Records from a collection
···

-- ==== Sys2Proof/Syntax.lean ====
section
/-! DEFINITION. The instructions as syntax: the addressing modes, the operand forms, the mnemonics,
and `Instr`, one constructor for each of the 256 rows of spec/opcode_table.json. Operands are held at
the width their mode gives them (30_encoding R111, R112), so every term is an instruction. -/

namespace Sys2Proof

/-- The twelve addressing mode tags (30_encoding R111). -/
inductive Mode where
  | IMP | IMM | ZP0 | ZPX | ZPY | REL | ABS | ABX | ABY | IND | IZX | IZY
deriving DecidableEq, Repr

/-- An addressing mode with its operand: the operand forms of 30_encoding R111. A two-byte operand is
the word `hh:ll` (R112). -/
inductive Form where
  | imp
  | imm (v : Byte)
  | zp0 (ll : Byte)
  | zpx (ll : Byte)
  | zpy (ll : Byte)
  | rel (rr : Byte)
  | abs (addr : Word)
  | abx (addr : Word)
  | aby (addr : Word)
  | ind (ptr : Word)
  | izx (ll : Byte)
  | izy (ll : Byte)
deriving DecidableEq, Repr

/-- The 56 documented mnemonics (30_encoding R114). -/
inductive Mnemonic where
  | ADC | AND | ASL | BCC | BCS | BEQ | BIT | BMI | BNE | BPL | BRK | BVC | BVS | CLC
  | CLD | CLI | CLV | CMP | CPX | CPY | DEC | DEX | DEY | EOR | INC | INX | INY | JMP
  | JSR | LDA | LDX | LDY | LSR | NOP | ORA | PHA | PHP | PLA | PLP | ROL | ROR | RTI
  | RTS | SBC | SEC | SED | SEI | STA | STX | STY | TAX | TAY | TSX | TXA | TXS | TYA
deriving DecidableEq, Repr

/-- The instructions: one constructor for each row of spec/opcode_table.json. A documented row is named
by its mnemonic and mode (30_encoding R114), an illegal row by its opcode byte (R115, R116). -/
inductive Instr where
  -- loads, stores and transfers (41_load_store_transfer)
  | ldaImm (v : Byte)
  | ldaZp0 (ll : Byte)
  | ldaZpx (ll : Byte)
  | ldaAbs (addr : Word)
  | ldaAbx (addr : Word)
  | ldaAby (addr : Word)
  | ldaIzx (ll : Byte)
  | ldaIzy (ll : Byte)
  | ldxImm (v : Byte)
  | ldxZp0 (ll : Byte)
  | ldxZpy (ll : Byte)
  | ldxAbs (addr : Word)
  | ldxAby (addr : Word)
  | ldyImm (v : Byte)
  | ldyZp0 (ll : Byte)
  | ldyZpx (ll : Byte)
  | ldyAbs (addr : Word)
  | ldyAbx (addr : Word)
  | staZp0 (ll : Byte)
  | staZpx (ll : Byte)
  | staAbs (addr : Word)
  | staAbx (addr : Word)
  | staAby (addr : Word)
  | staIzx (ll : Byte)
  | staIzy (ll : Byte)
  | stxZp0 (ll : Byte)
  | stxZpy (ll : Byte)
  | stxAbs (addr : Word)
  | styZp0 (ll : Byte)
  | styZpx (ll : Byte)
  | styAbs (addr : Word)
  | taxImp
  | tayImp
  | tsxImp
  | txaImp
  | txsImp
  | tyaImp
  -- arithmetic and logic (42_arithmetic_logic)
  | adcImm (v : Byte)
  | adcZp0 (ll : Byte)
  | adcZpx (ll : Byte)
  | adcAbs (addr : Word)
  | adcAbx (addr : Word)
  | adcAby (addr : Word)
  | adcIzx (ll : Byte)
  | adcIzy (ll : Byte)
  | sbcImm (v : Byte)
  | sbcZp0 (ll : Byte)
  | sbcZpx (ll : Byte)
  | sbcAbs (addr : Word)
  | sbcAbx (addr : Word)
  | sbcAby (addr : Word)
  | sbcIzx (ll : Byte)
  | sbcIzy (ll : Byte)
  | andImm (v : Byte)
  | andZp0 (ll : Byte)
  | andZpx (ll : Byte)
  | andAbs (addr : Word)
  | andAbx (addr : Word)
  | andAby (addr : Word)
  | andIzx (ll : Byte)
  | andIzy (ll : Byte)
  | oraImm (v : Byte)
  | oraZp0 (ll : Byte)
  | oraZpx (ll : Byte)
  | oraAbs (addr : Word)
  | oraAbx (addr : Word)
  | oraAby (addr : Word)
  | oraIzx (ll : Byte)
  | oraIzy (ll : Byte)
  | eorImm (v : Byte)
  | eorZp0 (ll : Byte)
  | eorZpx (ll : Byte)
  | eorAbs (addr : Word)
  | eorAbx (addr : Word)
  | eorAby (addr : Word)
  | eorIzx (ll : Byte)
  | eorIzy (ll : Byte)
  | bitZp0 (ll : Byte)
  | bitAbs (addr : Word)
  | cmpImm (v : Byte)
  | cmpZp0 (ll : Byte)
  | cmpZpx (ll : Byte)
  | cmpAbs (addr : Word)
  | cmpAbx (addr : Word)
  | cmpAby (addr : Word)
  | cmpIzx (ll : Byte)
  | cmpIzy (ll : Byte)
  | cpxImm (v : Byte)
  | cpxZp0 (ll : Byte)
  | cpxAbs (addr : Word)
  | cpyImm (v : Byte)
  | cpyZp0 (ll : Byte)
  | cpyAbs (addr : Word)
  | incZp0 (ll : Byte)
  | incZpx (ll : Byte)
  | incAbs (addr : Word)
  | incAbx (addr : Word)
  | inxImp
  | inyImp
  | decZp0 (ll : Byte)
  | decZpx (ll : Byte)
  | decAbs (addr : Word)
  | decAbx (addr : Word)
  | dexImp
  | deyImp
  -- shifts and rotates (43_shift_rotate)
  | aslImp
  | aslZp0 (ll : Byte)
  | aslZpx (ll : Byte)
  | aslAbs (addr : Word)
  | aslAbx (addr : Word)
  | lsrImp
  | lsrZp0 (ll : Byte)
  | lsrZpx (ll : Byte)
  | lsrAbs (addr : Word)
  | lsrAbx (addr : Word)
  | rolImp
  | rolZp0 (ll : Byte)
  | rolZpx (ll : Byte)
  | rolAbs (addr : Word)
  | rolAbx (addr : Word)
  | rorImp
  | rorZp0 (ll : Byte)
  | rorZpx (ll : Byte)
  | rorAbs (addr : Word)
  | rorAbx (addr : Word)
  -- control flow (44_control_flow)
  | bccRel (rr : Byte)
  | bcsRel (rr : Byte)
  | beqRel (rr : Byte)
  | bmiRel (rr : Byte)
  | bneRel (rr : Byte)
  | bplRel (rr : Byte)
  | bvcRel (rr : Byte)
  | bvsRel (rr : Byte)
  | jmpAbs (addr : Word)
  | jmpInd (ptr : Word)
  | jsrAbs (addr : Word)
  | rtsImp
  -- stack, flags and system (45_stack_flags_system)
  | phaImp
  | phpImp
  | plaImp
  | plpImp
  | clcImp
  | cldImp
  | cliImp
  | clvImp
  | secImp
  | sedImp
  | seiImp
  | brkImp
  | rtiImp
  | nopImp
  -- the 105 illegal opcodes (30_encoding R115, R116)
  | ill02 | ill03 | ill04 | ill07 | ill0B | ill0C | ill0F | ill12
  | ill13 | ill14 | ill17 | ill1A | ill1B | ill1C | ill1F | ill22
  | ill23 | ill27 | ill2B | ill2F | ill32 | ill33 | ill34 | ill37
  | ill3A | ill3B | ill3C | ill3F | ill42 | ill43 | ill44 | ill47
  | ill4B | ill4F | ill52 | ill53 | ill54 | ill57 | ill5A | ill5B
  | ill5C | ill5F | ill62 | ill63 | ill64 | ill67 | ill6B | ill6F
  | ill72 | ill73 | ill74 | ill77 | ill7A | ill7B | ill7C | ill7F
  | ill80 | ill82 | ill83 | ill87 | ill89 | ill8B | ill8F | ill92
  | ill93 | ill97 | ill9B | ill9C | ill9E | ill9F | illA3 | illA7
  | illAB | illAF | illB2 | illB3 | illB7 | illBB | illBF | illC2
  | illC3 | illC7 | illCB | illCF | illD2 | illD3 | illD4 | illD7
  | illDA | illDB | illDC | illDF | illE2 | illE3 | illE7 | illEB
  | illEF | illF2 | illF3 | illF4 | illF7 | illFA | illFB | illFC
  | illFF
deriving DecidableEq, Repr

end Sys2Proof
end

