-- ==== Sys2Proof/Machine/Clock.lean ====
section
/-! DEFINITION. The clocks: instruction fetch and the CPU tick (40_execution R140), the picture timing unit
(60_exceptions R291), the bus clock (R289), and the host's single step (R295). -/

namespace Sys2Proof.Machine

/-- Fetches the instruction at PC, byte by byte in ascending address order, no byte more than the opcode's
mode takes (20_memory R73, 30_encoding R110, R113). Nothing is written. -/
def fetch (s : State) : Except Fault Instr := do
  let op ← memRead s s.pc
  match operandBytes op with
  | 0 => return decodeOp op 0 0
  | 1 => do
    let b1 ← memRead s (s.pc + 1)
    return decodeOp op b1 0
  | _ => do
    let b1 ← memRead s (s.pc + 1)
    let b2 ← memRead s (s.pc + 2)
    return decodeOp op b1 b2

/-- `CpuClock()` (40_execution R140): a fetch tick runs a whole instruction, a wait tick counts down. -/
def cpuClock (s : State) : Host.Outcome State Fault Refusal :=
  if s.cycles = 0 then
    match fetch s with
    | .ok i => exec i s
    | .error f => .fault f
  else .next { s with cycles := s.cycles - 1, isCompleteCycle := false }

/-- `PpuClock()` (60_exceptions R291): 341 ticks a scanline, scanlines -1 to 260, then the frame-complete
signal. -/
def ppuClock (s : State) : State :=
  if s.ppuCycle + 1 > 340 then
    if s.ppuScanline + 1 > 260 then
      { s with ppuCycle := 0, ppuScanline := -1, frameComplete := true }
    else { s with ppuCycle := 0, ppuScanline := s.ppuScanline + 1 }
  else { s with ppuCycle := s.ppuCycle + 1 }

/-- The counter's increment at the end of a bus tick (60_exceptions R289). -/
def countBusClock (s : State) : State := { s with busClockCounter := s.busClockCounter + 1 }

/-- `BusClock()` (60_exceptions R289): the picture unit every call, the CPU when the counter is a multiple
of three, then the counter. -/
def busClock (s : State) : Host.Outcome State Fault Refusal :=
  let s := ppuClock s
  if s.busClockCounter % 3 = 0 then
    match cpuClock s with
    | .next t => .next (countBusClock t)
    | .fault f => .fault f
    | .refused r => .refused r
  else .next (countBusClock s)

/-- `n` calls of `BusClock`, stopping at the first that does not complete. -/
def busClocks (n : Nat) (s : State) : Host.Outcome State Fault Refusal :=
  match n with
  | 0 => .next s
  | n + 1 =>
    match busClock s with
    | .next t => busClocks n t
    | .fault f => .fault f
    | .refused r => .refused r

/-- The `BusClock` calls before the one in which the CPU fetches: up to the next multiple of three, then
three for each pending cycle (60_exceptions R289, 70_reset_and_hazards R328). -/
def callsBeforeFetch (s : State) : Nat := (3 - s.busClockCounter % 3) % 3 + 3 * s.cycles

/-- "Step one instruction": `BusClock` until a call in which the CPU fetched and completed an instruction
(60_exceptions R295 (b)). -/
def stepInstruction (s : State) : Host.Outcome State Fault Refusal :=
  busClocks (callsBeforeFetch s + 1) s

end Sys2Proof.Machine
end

···

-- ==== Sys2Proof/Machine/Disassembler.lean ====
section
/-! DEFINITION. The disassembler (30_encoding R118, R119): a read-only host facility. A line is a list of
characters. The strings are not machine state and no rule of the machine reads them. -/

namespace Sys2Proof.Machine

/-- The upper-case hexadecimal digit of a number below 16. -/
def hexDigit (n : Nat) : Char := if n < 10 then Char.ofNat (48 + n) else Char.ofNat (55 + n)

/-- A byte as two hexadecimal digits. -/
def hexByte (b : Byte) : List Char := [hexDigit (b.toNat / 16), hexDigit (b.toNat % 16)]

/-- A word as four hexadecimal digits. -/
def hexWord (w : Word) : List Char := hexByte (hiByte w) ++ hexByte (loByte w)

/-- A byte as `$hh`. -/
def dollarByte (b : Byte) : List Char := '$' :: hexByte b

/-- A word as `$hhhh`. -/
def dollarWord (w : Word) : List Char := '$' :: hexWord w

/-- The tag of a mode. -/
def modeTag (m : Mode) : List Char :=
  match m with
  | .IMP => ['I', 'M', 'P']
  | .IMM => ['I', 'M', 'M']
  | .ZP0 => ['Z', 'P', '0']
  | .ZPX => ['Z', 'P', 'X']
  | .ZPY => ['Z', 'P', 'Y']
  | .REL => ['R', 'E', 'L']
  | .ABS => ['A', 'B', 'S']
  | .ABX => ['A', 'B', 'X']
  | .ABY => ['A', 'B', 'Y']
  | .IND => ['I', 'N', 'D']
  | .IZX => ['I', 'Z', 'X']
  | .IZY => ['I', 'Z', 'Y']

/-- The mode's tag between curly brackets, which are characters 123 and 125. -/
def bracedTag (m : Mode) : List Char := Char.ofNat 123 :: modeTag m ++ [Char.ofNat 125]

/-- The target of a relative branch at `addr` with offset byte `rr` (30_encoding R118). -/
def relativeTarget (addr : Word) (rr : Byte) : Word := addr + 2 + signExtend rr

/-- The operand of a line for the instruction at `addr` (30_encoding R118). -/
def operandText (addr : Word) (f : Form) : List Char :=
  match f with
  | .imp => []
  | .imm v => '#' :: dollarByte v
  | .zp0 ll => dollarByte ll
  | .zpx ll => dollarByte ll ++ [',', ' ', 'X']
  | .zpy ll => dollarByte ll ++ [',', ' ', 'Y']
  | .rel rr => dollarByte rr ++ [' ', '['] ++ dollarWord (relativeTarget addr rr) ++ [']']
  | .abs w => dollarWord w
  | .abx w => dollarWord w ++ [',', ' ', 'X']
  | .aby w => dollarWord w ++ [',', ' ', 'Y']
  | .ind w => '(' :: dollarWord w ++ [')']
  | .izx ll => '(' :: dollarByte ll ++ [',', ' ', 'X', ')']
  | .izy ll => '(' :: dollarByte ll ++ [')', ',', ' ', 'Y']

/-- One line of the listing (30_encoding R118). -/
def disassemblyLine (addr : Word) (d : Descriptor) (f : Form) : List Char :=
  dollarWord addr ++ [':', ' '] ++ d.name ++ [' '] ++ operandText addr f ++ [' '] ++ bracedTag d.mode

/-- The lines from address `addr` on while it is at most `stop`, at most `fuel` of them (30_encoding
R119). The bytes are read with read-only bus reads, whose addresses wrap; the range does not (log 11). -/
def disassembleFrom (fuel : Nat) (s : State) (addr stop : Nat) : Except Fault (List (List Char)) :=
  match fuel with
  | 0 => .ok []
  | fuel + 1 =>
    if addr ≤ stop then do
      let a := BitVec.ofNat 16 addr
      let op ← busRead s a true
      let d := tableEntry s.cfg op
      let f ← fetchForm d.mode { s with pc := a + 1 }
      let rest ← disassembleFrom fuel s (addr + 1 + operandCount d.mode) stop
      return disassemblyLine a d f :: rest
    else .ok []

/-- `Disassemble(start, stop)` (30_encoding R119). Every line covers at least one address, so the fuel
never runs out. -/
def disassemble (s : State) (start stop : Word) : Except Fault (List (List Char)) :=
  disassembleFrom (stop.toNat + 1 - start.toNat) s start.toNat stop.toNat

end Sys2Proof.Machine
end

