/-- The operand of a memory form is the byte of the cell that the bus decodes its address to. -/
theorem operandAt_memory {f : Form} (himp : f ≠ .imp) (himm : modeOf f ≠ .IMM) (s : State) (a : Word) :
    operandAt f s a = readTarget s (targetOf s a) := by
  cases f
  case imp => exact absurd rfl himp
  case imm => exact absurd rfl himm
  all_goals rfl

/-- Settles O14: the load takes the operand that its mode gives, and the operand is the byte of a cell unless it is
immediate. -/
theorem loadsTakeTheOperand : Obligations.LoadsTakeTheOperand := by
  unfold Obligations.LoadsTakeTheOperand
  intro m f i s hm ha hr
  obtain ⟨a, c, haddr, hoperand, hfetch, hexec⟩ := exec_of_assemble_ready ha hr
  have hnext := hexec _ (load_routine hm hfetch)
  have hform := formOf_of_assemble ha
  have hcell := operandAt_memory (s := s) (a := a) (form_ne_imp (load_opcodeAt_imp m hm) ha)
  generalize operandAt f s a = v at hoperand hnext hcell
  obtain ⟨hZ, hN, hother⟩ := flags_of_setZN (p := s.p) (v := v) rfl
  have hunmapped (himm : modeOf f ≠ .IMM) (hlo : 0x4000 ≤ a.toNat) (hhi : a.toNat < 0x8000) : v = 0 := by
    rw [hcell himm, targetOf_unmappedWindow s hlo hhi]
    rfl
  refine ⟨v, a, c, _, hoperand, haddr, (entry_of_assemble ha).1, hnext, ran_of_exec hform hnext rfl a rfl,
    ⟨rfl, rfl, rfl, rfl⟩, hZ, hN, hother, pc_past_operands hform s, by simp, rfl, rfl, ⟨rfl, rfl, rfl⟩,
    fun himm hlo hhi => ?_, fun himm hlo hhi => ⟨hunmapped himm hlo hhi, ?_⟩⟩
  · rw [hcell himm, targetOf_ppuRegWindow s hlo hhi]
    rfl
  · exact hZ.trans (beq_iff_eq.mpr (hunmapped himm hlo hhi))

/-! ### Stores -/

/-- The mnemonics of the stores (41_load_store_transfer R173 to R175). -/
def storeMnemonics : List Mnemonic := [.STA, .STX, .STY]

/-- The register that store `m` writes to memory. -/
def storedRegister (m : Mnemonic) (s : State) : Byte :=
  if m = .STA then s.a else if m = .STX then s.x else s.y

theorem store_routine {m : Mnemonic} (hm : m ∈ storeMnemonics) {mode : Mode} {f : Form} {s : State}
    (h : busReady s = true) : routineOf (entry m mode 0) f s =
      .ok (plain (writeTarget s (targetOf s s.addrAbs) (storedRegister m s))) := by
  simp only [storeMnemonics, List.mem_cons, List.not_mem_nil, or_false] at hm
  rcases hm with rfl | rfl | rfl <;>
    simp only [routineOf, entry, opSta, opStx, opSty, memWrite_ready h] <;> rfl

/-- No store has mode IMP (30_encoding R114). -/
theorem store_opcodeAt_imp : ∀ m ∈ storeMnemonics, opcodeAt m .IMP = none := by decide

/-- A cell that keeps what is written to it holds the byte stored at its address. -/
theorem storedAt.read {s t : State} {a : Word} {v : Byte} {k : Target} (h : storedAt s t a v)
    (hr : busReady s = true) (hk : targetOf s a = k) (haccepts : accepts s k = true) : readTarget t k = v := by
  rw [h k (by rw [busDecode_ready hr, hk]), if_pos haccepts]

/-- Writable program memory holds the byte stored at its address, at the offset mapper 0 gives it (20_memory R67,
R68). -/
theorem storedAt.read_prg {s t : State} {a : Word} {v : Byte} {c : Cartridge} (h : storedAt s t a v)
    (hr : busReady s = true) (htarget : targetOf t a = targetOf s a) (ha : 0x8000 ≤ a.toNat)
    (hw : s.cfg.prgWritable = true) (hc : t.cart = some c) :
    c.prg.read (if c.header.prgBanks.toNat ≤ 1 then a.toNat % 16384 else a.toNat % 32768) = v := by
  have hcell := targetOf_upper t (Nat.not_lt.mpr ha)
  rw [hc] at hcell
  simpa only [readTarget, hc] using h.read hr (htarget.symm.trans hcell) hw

···

*EXERCISE DESCRIPTION*.
Take the lines above from the one containing "return decodeOp op b1 0" down to the one containing "match cpuClock s with", and transcribe them exactly, both ends included.

*THE ANSWER*.
    return decodeOp op b1 0
  | _ => do
    let b1 ← memRead s (s.pc + 1)
    let b2 ← memRead s (s.pc + 2)
    return decodeOp op b1 b2

/-- `CpuClock()` (40_execution R140): a fetch tick runs a whole instruction, a wait tick counts down. -/
def cpuClock (s : State) : Host.Outcome State Fault Refusal :=
  if s.cycles = 0 then
    match fetch s with
    | .ok i => exec i s
    | .error f => .fault f
  else .next { s with cycles := s.cycles - 1, isCompleteCycle := false }

/-- `PpuClock()` (60_exceptions R291): 341 ticks a scanline, scanlines -1 to 260, then the frame-complete
signal. -/
def ppuClock (s : State) : State :=
  if s.ppuCycle + 1 > 340 then
    if s.ppuScanline + 1 > 260 then
      { s with ppuCycle := 0, ppuScanline := -1, frameComplete := true }
    else { s with ppuCycle := 0, ppuScanline := s.ppuScanline + 1 }
  else { s with ppuCycle := s.ppuCycle + 1 }

/-- The counter's increment at the end of a bus tick (60_exceptions R289). -/
def countBusClock (s : State) : State := { s with busClockCounter := s.busClockCounter + 1 }

/-- `BusClock()` (60_exceptions R289): the picture unit every call, the CPU when the counter is a multiple
of three, then the counter. -/
def busClock (s : State) : Host.Outcome State Fault Refusal :=
  let s := ppuClock s
  if s.busClockCounter % 3 = 0 then
    match cpuClock s with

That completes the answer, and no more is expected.